Preheat your oven to 375 °F (191 °C). Heat ½ tablespoon of butter in a large skillet over medium-high heat. Once the butter is melted and bubbling, add the chicken skin-side down. Season the side facing up with salt and pepper. Leave the chicken to sear undisturbed for 5-7 minutes, or until the skin side is crispy and you can easily flip the thighs over using a pair of tongs.
After flipping over the thighs, allow them to sear for an additional 3-5 minutes on the side without skin. Set the thighs aside and drain out half of the fat out of the pan.
Melt the remaining butter in the pan over medium heat. Once melted, add the onion and saute for 5 minutes or so, or until soft. Add the garlic and half of the thyme and stir until fragrant.

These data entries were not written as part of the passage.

-- ==== Sys2Proof/Config.lean ====
section
/-! DEFINITION. What an implementation fixes: the memory sizes, the parameters of a cartridge and of the open bus, and the
free values (the draws of 00_scope R9 that no law constrains), each an opaque constant without a body. -/

namespace Sys2Proof

/-- The nametable wiring a mapper-0 board may have (00_scope R9, R21). -/
inductive Mirroring where
  | horizontal
  | vertical
  deriving DecidableEq, Repr

/-- The parameter OPEN_BUS_MODE (00_scope R9; 20_memory R110). -/
inductive OpenBusMode where
  | latch
  | zero
  deriving DecidableEq, Repr

/-- The two PRG ROM lengths a block is built with, 16384 and 32768 bytes (00_scope R7, R22). -/
inductive PrgSize where
  | k16
  | k32
  deriving DecidableEq, Repr

/-- The mirroring field of a cartridge as it is presented, before 00_scope R22 refuses the last two. -/
inductive MirroringKind where
  | horizontal
  | vertical
  | fourScreen
  | singleScreen
  deriving DecidableEq, Repr

/-- An already-parsed cartridge as the host presents it at construction (00_scope R21, R22). -/
structure CartImage where
  prg       : List Byte
  chr       : List Byte
  mirroring : MirroringKind
  deriving DecidableEq, Repr

/-- `len(PRG)` in bytes (00_scope R7). -/
def PrgSize.bytes : PrgSize → Nat
  | .k16 => 16384
  | .k32 => 32768

namespace Config

/-- CPU work RAM in bytes (00_scope R7). -/
def ramSize : Nat := 2048

/-- Physical nametable RAM in bytes (00_scope R7). -/
def vramSize : Nat := 2048

/-- Palette cells, of 6 bits each (00_scope R7). -/
def palSize : Nat := 32

/-- Object-attribute memory in bytes (00_scope R7). -/
def oamSize : Nat := 256

/-- CHR ROM in bytes (00_scope R7). -/
def chrSize : Nat := 8192

/-- RENDER_FLAGS, the sprite-zero-hit bit of the n-th draw: "two bits under no law" (60_exceptions R608, U11).
FREE VALUE, log entry 7. -/
opaque renderHit : Nat → Bool

/-- RENDER_FLAGS, the sprite-overflow bit of the n-th draw (60_exceptions R608, U11). FREE VALUE, log entry 7. -/
opaque renderOverflow : Nat → Bool

/-- OAM_RENDER_READ, the byte of the n-th draw (20_memory R125, U9). FREE VALUE, log entry 8. -/
opaque oamRenderRead : Nat → Byte

/-- VRAM after the reset that takes the n-th draw, by cell (70_reset_and_hazards R700, U2). FREE VALUE, log entry 9. -/
opaque resetVram : Nat → Nat → Byte

/-- PAL after the reset that takes the n-th draw, by cell (70_reset_and_hazards R700, U2). FREE VALUE, log entry 9. -/
opaque resetPal : Nat → Nat → BitVec 6

/-- OAM after the reset that takes the n-th draw, by cell (70_reset_and_hazards R700, U2). FREE VALUE, log entry 9. -/
opaque resetOam : Nat → Nat → Byte

/-- `read_buffer` after the reset that takes the n-th draw (70_reset_and_hazards R700, U3). FREE VALUE, log entry 9. -/
opaque resetReadBuffer : Nat → Byte

end Config

end Sys2Proof
end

Add the dijon mustard, stone ground mustard and stir. Add the broth, wine and honey and whisk together. Bring the mixture to a boil, then reduce the heat so the liquid is simmering. Allow to simmer for 30-45 seconds, or until the liquid begins to just slightly thicken. Nestle the chicken back into the pan and top with the remaining thyme.
Place in the oven and roast until the internal temperature of the chicken reads 165 °F (74 °C) with a meat thermometer. The time will depend on how large your chicken thighs are, but aim to check them around 25 or 30 minutes and then continue cooking until they reach the appropriate temperature.
Remove the pan from the oven and place on the stovetop. Set the chicken thighs aside once more and whisk the milk slowly into the pan. Heat the pan over low heat and stir. Bring the mixture to a simmer and stir until the sauce reaches your desired thickness. Place the chicken thighs back in the sauce and spoon some of the sauce on top. Season with salt and pepper and top with additional thyme.
Serve the chicken thighs alongside your favorite side dishes.